Stefan Born: "Allgemeinliterarische Adoleszenzromane. Untersuchungen zu Herrndorf, Regener, Strunk, Kehlmann und anderen"

In den 1990er-Jahren wurde der Adoleszenzroman zu einer nicht nur im jugendliterarischen Bereich erfolgreichen Gattung. Heinz Strunk, Sven Regener und Anderen sind vielbeachtete Verkaufserfolge in diesem Format gelungen. In der Untersuchung wird analysiert, wieso nach dem "Ende des Erzählens" wieder ein beliebtes Romangenre entstehen konnte. Die These der Arbeit ist, dass dieses Genre auf einen in den 1990er-Jahren entstandenen Bedarf an moralischer und historischer Orientierung reagiert. Die Romane artikulieren nicht bloß einen Vorschlag, wie persönliche Identitätsbildung während der Adoleszenz gelingen kann, beziehungsweise eine Diagnose darüber, warum sie misslingt.

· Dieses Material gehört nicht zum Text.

-- ==== Sys2Proof/Machine/Service.lean ====
section
/-! DEFINITION. Units of the dies and the module that other steps reach: shootdowns (R349), bias flips (R353), the Alvel link and the
companion processor (R278, R351), error counts (R350, R396), triggers (R388), trace sessions (R389), recovery (R369) and attestation
(R398). -/
namespace Sys2Proof.Machine

/-! Shootdowns (R348, R349) -/

/-- A cached block overlaps a range of a space. -/
def TlbEntry.inRange (t : TlbEntry) (space lo hi : Nat) : Bool :=
  decide (t.space = space) && decide (t.va.toNat < hi) && decide (lo < t.va.toNat + 2 ^ t.bits)

/-- Cached translations of a range of a space, and the walk-cache entries of the space, go on every die. -/
def dropRange (s : State) (space lo hi : Nat) : State :=
  { s with
    cores := s.cores.map (fun (p : Nat × CoreSt) => (p.1, { p.2 with tlb := p.2.tlb.filter (fun t => !t.inRange space lo hi) }))
    dies := s.dies.map (fun (p : Nat × DieSt) => (p.1, { p.2 with
      tlb := p.2.tlb.filter (fun t => !t.inRange space lo hi)
      walks := p.2.walks.filter (fun w => decide (w.space ≠ space)) })) }

/-- Accesses in flight that were translated in a range of a space. -/
def accessesIn (s : State) (space lo hi : Nat) : List Nat :=
  let inside := fun (a : W64) => decide (a.toNat < 2 ^ 57) && decide (lo ≤ a.toNat) && decide (a.toNat < hi)
  (s.loads.filter (fun l => decide (l.space = space) && (inside l.va || (match l.kind with
    | .read cs _ => cs.any (fun c => match c with | some p => inside p.2 | none => false)
    | _ => false)))).map (·.id)
  ++ (s.writes.filter (fun w => decide (w.space = space) && inside w.va)).map (·.id)

/-- The blocks of the cached translations that overlap a range of a space, and the range itself: what an access that a
shootdown waits for lies in (R349). -/
def shotBlocks (s : State) (space lo hi : Nat) : List (Nat × Nat) :=
  let hit := ((s.cores.flatMap (fun p => p.2.tlb)) ++ s.dies.flatMap (fun p => p.2.tlb)).filter (fun t => t.inRange space lo hi)
  (lo, hi) :: (hit.map (fun t => (t.va.toNat, t.va.toNat + 2 ^ t.bits))).eraseDups

/-- A shootdown of a die begins (R349): KIND, its spaces and its range. -/
def shoot (s : State) (d kind : Nat) (spaces : List Nat) (lo hi : Nat) (fields : W64) : State :=
  if (s.die d).shoot.busy then setDieReg s d 0x4400 (dieReg s d 0x4400 0 ||| BitVec.ofNat 64 (2 ^ 62))
  else
    let ids := spaces.flatMap (fun a => (shotBlocks s a lo hi).flatMap (fun b => accessesIn s a b.1 b.2))
    let s1 := spaces.foldl (fun s a => dropRange s a lo hi) s
    let s2 := setDieReg s1 d 0x4400 (putFld (putFld fields 63 (1 : BitVec 1)) 60 (BitVec.ofNat 2 kind))
    let x := s2.die d
    s2.setDie d { x with shoot := { busy := true, ids := ids } }

/-- Every access that a dropped entry translated has been performed at device scope or has failed (R349). -/
def shootDone (s : State) (d : Nat) : Bool :=
  (s.die d).shoot.ids.all (fun i => !loadAlive s i && s.writes.all (fun w => decide (w.id ≠ i) || w.performedAt 3))

/-! Bias flips (R278, R353) -/

/-- The leaf entry that maps an address, read by a walk that uses no cache: its key, the entry and its block. -/
def leafSlot (s : State) (d space : Nat) (va : W64) : (fuel lvl : Nat) → (e : W64) → Option (Nat × W64 × Nat)
  | 0, _, _ => none
  | fuel + 1, lvl, e =>
    match readPte s d e lvl va with
    | .error _ => none
    | .ok pte =>
      if !pteV pte || pteReserved pte lvl va then none
      else if pteLeaf pte then
        some (keyHbm (pteHome e) (pteFrame e * 4096 + 8 * vaIndex va lvl), pte, leafBits pte lvl)
      else leafSlot s d space va fuel (lvl + 1) pte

Gleichzeitig entsteht in jedem dieser Romane aus der adoleszenztypischen Dialektik zwischen juvenilen und institutionellen Initiativen eine Idee von der spezifischen Historizität der Gesellschaft. So konfiguriert der Adoleszenzroman Vorstellungen darüber, was von der Zeit zu erwarten - und wie sie zu beurteilen ist. (Universitätsverlag Winter)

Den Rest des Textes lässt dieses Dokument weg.